From: Michael Kelley <mikelley@microsoft.com>
To: Nuno Das Neves <nunodasneves@linux.microsoft.com>,
"linux-hyperv@vger.kernel.org" <linux-hyperv@vger.kernel.org>
Cc: "virtualization@lists.linux-foundation.org"
<virtualization@lists.linux-foundation.org>,
"linux-kernel@vger.kernel.org" <linux-kernel@vger.kernel.org>,
"viremana@linux.microsoft.com" <viremana@linux.microsoft.com>,
Sunil Muthuswamy <sunilmut@microsoft.com>,
"wei.liu@kernel.org" <wei.liu@kernel.org>,
Lillian Grassin-Drake <Lillian.GrassinDrake@microsoft.com>,
KY Srinivasan <kys@microsoft.com>
Subject: RE: [RFC PATCH 08/18] virt/mshv: map and unmap guest memory
Date: Mon, 8 Mar 2021 19:30:00 +0000 [thread overview]
Message-ID: <MWHPR21MB15934FDC8DBE4088E8227AAFD7939@MWHPR21MB1593.namprd21.prod.outlook.com> (raw)
In-Reply-To: <d63330fa-de83-85de-c8ec-74cc90d680e3@linux.microsoft.com>
From: Nuno Das Neves <nunodasneves@linux.microsoft.com> Sent: Monday, March 8, 2021 11:14 AM
>
> On 2/8/2021 11:45 AM, Michael Kelley wrote:
> > From: Nuno Das Neves <nunodasneves@linux.microsoft.com> Sent: Friday, November
> 20, 2020 4:30 PM
> >>
[snip]
> >> @@ -245,16 +249,318 @@ hv_call_delete_partition(u64 partition_id)

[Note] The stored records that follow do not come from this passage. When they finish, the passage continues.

/-- A capture context of channel 1 with one entry in its FIFO, its write in flight. -/
def capturing (x : CapState) (drops : Nat) (s : State) : State :=
  s.setCap false { CapCtx.free with
    state := x, chan := 1, tag := 7, mask := 1, count := 2, produced := 1, drops := drops,
    fifo := [⟨0, 0, [0, 5]⟩], inFlight := true }

/-- A job of channel 1 in the engine, with raw codes 2040 and 2056. -/
def job (k : JobKind) (s : State) : State :=
  let x : SampleSet := ⟨1, 2040, 2056, 3, 5⟩
  { s with lpe := { s.lpe with engine := some ⟨x, k, 0, s.jobInputs x, false, .no⟩ } }

def mode (c : Chan) (f : Mode → Mode) (s : State) : State :=
  s.modChan c fun ch => { ch with chc := { ch.chc with mode := f ch.chc.mode } }

/-- A leg of a channel put into a state. -/
def gate (c : Chan) (leg : Leg) (g : LegGate) (s : State) : State :=
  s.modChan c fun ch => { ch with mod := { ch.mod with legs := ch.mod.legs.set leg g } }

/-- An external input with settings, a raw level and a filtered level. -/
def input (i : Quad) (raw level : Bool) (k : XtSet) (s : State) : State :=
  s.setXt i ⟨raw, level, 0, k⟩

/-- A demand sheet with stamp n for channel 1: q demand 100, angle 0x2000, speed 0x10000. -/
def sheet (n : Word) : List Word := [n, 0x00080002, 0xAA, 0xBB, 0x00640100, 0x2000, 0x10000, n]

/-! ### Terms that stand for no command -/

theorem test_wellFormed_urgent : (Instr.urgentUnknownCode 3).wellFormed = false ∧
    (Instr.urgentUnknownCode 5).wellFormed = true := by decide

theorem test_wellFormed_window : (Instr.registerWriteIgnored 0x08 0).wellFormed = false ∧
    (Instr.registerWriteIgnored 0x0D 0).wellFormed = false ∧
    (Instr.registerWriteIgnored 0x0C 0).wellFormed = true := by decide

theorem test_wellFormed_ticks : (Instr.comparatorWindowEnd 8201).wellFormed = false ∧
    (Instr.comparatorWindowEnd 8200).wellFormed = true := by decide

theorem test_wellFormed_reads : (Instr.directoryReadEnd .ok [1]).wellFormed = false ∧
    (Instr.directoryReadEnd .timeout [1, 2, 3, 4, 5]).wellFormed = false ∧
    (Instr.nextPointerReadEnd .ok []).wellFormed = false ∧
    (Instr.headerReadEnd .parity [1, 2, 3]).wellFormed = false ∧
    (Instr.bodyReadEnd .ok []).wellFormed = false ∧
    (Instr.bodyReadEnd .busError (List.replicate 49 0)).wellFormed = false ∧
    (Instr.directoryReadEnd .timeout [1]).wellFormed = true := by decide +kernel

theorem test_wellFormed_sheet : (Instr.sheetFetchEnd .ok (sheet 1)).wellFormed = true ∧
    (Instr.sheetFetchEnd .ok ((sheet 1).take 7)).wellFormed = false := by decide +kernel

theorem test_wellFormed_orders : (Instr.start ⟨1, 7, 0, true, [5]⟩).wellFormed = false ∧
    (Instr.start ⟨1, 7, 0, false, []⟩).wellFormed = false ∧
    (Instr.setPair ⟨1, 7, 2, true, [5]⟩).wellFormed = false ∧
    (Instr.setPair ⟨1, 7, 2, false, [5]⟩).wellFormed = true ∧
    (Instr.orderUnknownKind ⟨1, 7, 1, true, [5]⟩).wellFormed = false := by decide

theorem test_illFormed_faults : exec (.urgentUnknownCode 3) op = .fault .notACommand ∧
    exec (.registerWriteIgnored 0x08 0) op = .fault .notACommand := ⟨rfl, rfl⟩

/-! ### Resets and the clock check (R186 to R188) -/

theorem test_hardwareReset : let t := after .hardwareReset (put 1 .running op)
    t.crw.held = true ∧ t.cstate 1 = .disabled ∧ t.exc.state = .stopped ∧ t.mod.running = false := by
  decide +kernel

theorem test_hardwareResetRelease :
    let t := runs op [.hardwareReset, .hardwareResetRelease ⟨2, true, true, 3⟩]
    t.crw.base = 0x00800000 ∧ t.crw.clock = .locking ∧ t.crw.straps.wait = 3 := by decide +kernel

/-- The window of CHECKING opens at the first reference edge after the entry, four ticks on (R187). -/
theorem test_lockIndicated : let t := after .lockIndicated State.reset
    t.crw.clock = .checking ∧ t.crw.windowOn = false ∧ t.tick.crw.windowOn = false
      ∧ t.tick.tick.tick.tick.crw.windowOn = true := by decide +kernel

theorem test_lockTimeout_third : let t := runs State.reset [.lockTimeout, .lockTimeout]
    t.crw.clock = .locking ∧ (after .lockTimeout t).crw.clock = .failed
      ∧ (after .lockTimeout t).crw.notice = 0x40 := by decide +kernel

theorem test_tickCountOverrun : let t := after .tickCountOverrun (put 1 .armed op)
    t.crw.clock = .failed ∧ t.cstate 1 = .tripped ∧ (t.chan 1).tru.cause = some .clock
      ∧ t.exc.state = .stopped := by decide +kernel

theorem test_comparatorWindowEnd_low : let s := after .lockIndicated State.reset
    (after (.comparatorWindowEnd 7992) s).crw.clock = .valid
      ∧ (after (.comparatorWindowEnd 7991) s).crw.attempts = 1 := by decide +kernel

theorem test_comparatorWindowEnd_high : let s := after .lockIndicated State.reset
    (after (.comparatorWindowEnd 8008) s).crw.clock = .valid
      ∧ (after (.comparatorWindowEnd 8009) s).crw.attempts = 1 := by decide +kernel

theorem test_softReset_clamps_energy :
    let t := after .softReset { op with dls := { op.dls with e := 2000000, chopper := true } }
    t.dls.e = 1000000 ∧ t.dls.hot = true ∧ t.dls.offTime = 0 ∧ t.crw.clock = .valid
      ∧ t.crw.softHold = some 16 := by decide +kernel

theorem test_softResetRelease : let t := runs op [.softReset, .softResetRelease]
    t.crw.softHold = none ∧ t.mod.running = true ∧ t.mod.s = 0 := by decide +kernel

/-! ### The register window (R126, R129, R189 to R191) -/

theorem test_go : let t := after .go boot
    t.exc.state = .starting ∧ t.mpt.pFetch = some none ∧ t.busRequest = false ∧ t.actAtEdge.busRequest = true := by
  decide +kernel

theorem test_go_rejected : let t := after .go State.reset
    t.crw.reason = .goState ∧ t.crw.notice = 0x80 ∧ readRegister t 0x0C = some 0x100 := by decide +kernel

theorem test_quiesce : let t := after .quiesce (put 1 .running op)
    t.exc.state = .quiescing ∧ t.cstate 1 = .rampdown ∧ (t.chan 1).chc.rampCause = .quiesce := by
  decide +kernel

theorem test_fastStop_twice : let t := after .fastStop (put 1 .running op)
    (t.chan 1).chc.rampCause = .fastStop
      ∧ ((after .fastStop t).chan 1).tru.cause = some .stopEscalated := by decide +kernel

/-- The follower alone is in fast RAMPDOWN, its leader ARMED: both trip (R96, R100, R106). -/
theorem test_fastStop_partner :
    let s := (paired (put 2 .armed (put 3 .rampdown op))).modChan 3 fun ch =>
      { ch with chc := { ch.chc with rampCause := .fastStop } }
    let t := after .fastStop s
    (t.chan 3).tru.cause = some .stopEscalated ∧ (t.chan 2).tru.cause = some .partner ∧ (t.chan 2).tru.detail = 3 := by
  decide +kernel

theorem test_urgentUnknownCode : let t := after (.urgentUnknownCode 0x10001) op
    t.crw.reason = .unknownCode ∧ t.noticed .rejected = true := by decide +kernel

theorem test_regionBaseWrite : (after (.regionBaseWrite 0x12345678) boot).crw.base = 0x12344000 ∧
    (after (.regionBaseWrite 0x12345678) op).crw.reason = .baseState := by decide +kernel

theorem test_noticeWrite :
    (after (.noticeWrite 0xFB) { op with crw := { op.crw with notice := 0x0C } }).crw.notice = 0x08 := by
  decide +kernel

theorem test_noticeEnableWrite :
    let t := after (.noticeEnableWrite 0x1C0) { op with crw := { op.crw with notice := 0x40 } }
    t.crw.enable = 0xC0 ∧ t.noticeLine = true := by decide +kernel

/-- The four codes, the writable offsets, and any other offset (R189, R190). -/
theorem test_writeCommand : writeCommand 0x08 3 = .fastStop ∧ writeCommand 0x08 9 = .urgentUnknownCode 9
    ∧ writeCommand 0x04 5 = .regionBaseWrite 5 ∧ writeCommand 0x0C 1 = .registerWriteIgnored 0x0C 1 := by
  decide +kernel

theorem test_registerWriteIgnored : exec (.registerWriteIgnored 0x0C 1) op = .next op := rfl

theorem test_readRegister : readRegister op 0x00 = some 0xE4146081 ∧
    readRegister op 0x0C = some 0x22 ∧ readRegister op 0x20 = some 0 := by decide +kernel

/-! ### The timebase (R2 to R21, R138) -/

/-- The boundary is counted, whichever of CHC and EXC acts first. -/
theorem test_servoBoundary (b : Bool) : (op.boundary b).mod.s = 1 ∧ (op.boundary b).mod.j = 0 ∧
    (op.boundary b).mod.n = 8 := by
  cases b <;> decide +kernel
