-- ==== Sys2Proof/Syntax.lean ====
section
/-! DEFINITION. The five commands, one constructor per row of spec/opcode_table.json (spec/30_encoding.md R92, R93). -/

namespace Sys2Proof

/-- A command, with the free fields of its encoding as operands (30_encoding.md R91, R93). -/
inductive Instr where
  /-- NOP: no operation, completes at acceptance (40_commands.md R117). -/
  | nop
  /-- SIPHASH: KeyedHash of one nonce; `rot` is the field ROT (41_keyedhash.md R133). -/
  | siphash (rot : BitVec 8)
  /-- SIPBLOCK: BlockHash of one nonce; `rot` is ROT and `xa` is XA, the argument `xor_all` (42_blockhash.md R152). -/
  | sipblock (rot : BitVec 8) (xa : Bool)
  /-- SIPNODE: one graph endpoint; `uorv` is UORV and `sh` is SH, the argument `shift` (44_graphparams.md R205). -/
  | sipnode (uorv : Bool) (sh : Bool)
  /-- SEED: derive the seed from the header; `ne` is NE, the nonce is present (44_graphparams.md R203). -/
  | seed (ne : Bool)
  deriving DecidableEq, Repr

end Sys2Proof
end

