-- ==== Sys2Proof/Machine/GraphCommands.lean ====
section
/-! DEFINITION. The meanings of SIPNODE and SEED (spec/44_graphparams.md R205, R203): in phase IDLE the acceptance of the
command's word, in phase BUSY the engine's completion of it (log entry 3). -/

namespace Sys2Proof.Machine

/-- SIPNODE: no check beyond decoding; at completion OUT is the graph endpoint of the snapshot's edge
(44_graphparams.md R204, R205). -/
def execSipnode (uorv sh : Bool) (s : State) : Host.Outcome State Fault Refusal :=
  match s.phase with
  | .idle => .next ((s.accept (encode (.sipnode uorv sh))).start (encode (.sipnode uorv sh)))
  | .busy snap => .next (s.completeOut (sipNode snap.keys snap.nonce (bit64 uorv) sh (edgeMask snap.edgeBits)))

/-- SEED: BAD_HLEN at acceptance if the header is longer than HBUF or too short for the nonce; at completion K0..K3 and
DIGEST0..7 hold the digest of the header (44_graphparams.md R201 to R203). Over a byte that no host write has reached
since reset it digests a free byte and reports it (70_reset_and_hazards.md R268; log entry 5). -/
def execSeed (ne : Bool) (s : State) : Host.Outcome State Fault Refusal :=
  match s.phase with
  | .idle =>
    let s' := s.accept (encode (.seed ne))
    if hlenLegal s.build s.hlen ne then .next (s'.start (encode (.seed ne))) else .next (s'.raiseError .badHlen)
  | .busy snap =>
    let input := seedInput snap ne
    .next ((s.noteInput input).completeSeed (digest256 s.build.digestAlg (fillFree s.draws input)))

end Sys2Proof.Machine
end

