-- ==== Sys2Proof/Tests/Slice0.lean ====
section
/-! SUPPORT. Tests of the model against words and values taken from spec/, and a witness for every statement that has
hypotheses: a concrete state and operands that meet all of them together. -/

namespace Sys2Proof.Tests

open Sys2Proof.Machine

/-! ### Well-formedness: the checks refuse what they should -/

theorem test_wellFormed_siphash_bounds :
    Instr.wellFormed (.siphash 0) = false ∧ Instr.wellFormed (.siphash 64) = false
    ∧ Instr.wellFormed (.siphash 255) = false ∧ Instr.wellFormed (.siphash 1) = true
    ∧ Instr.wellFormed (.siphash 63) = true := by decide

theorem test_wellFormed_sipblock_bounds :
    Instr.wellFormed (.sipblock 0 true) = false ∧ Instr.wellFormed (.sipblock 64 false) = false
    ∧ Instr.wellFormed (.sipblock 255 true) = false ∧ Instr.wellFormed (.sipblock 1 false) = true
    ∧ Instr.wellFormed (.sipblock 63 true) = true := by decide

/-! ### Decoding: words written bit by bit from 30_encoding.md R91 and R93 -/

theorem test_decode_nop : decode 0x00000000 = .ok .nop := by decide

/-- ROT = 0x15 in bits 15:8, OP = 1. -/
theorem test_decode_siphash : decode 0b00000000000000000001010100000001 = .ok (.siphash 21) := by decide

/-- ROT = 0x19 in bits 15:8, XA in bit 4, OP = 2. -/
theorem test_decode_sipblock : decode 0b00000000000000000001100100010010 = .ok (.sipblock 25 true) := by decide

/-- UORV in bit 5, OP = 3; SH in bit 6, OP = 3. -/
theorem test_decode_sipnode :
    decode 0b00000000000000000000000000100011 = .ok (.sipnode true false)
    ∧ decode 0b00000000000000000000000001000011 = .ok (.sipnode false true) := by decide

/-- NE in bit 7, OP = 4. -/
theorem test_decode_seed : decode 0b00000000000000000000000010000100 = .ok (.seed true) := by decide

/-- 30_encoding.md R98: each ground of illegality, and 95_test_vectors.md section 1.3. -/
theorem test_decode_illegal :
    decode 0x00000005 = .error .reservedOpcode ∧ decode 0x0000000F = .error .reservedOpcode
    ∧ decode 0x00010001 = .error .reservedBits ∧ decode 0x00000010 = .error .unusedField
    ∧ decode 0x00001511 = .error .unusedField ∧ decode 0x00001522 = .error .unusedField
    ∧ decode 0x00000013 = .error .unusedField ∧ decode 0x00000014 = .error .unusedField := by decide

theorem test_decodeTableWord :
    decodeTableWord 32 0x1512 = some (.sipblock 21 true) ∧ decodeTableWord 32 0x5 = none := by decide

> >> return -hv_status_to_errno(status);
> >> }
> >>
> >> +static int
> >> +hv_call_map_gpa_pages(u64 partition_id,
> >> + u64 gpa_target,
> >> + u64 page_count, u32 flags,
> >> + struct page **pages)
> >> +{
> >> + struct hv_map_gpa_pages *input_page;
> >> + int status;
> >> + int i;
> >> + struct page **p;
> >> + u32 completed = 0;
> >> + u64 hypercall_status;
> >> + unsigned long remaining = page_count;
> >> + int rep_count;
> >> + unsigned long irq_flags;
> >> + int ret = 0;
> >> +
> >> + while (remaining) {
> >> +
> >> + rep_count = min(remaining, HV_MAP_GPA_BATCH_SIZE);
> >> +
> >> + local_irq_save(irq_flags);
> >> + input_page = (struct hv_map_gpa_pages *)(*this_cpu_ptr(
> >> + hyperv_pcpu_input_arg));
> >> +
> >> + input_page->target_partition_id = partition_id;
> >> + input_page->target_gpa_base = gpa_target;
> >> + input_page->map_flags = flags;
> >> +
> >> + for (i = 0, p = pages; i < rep_count; i++, p++)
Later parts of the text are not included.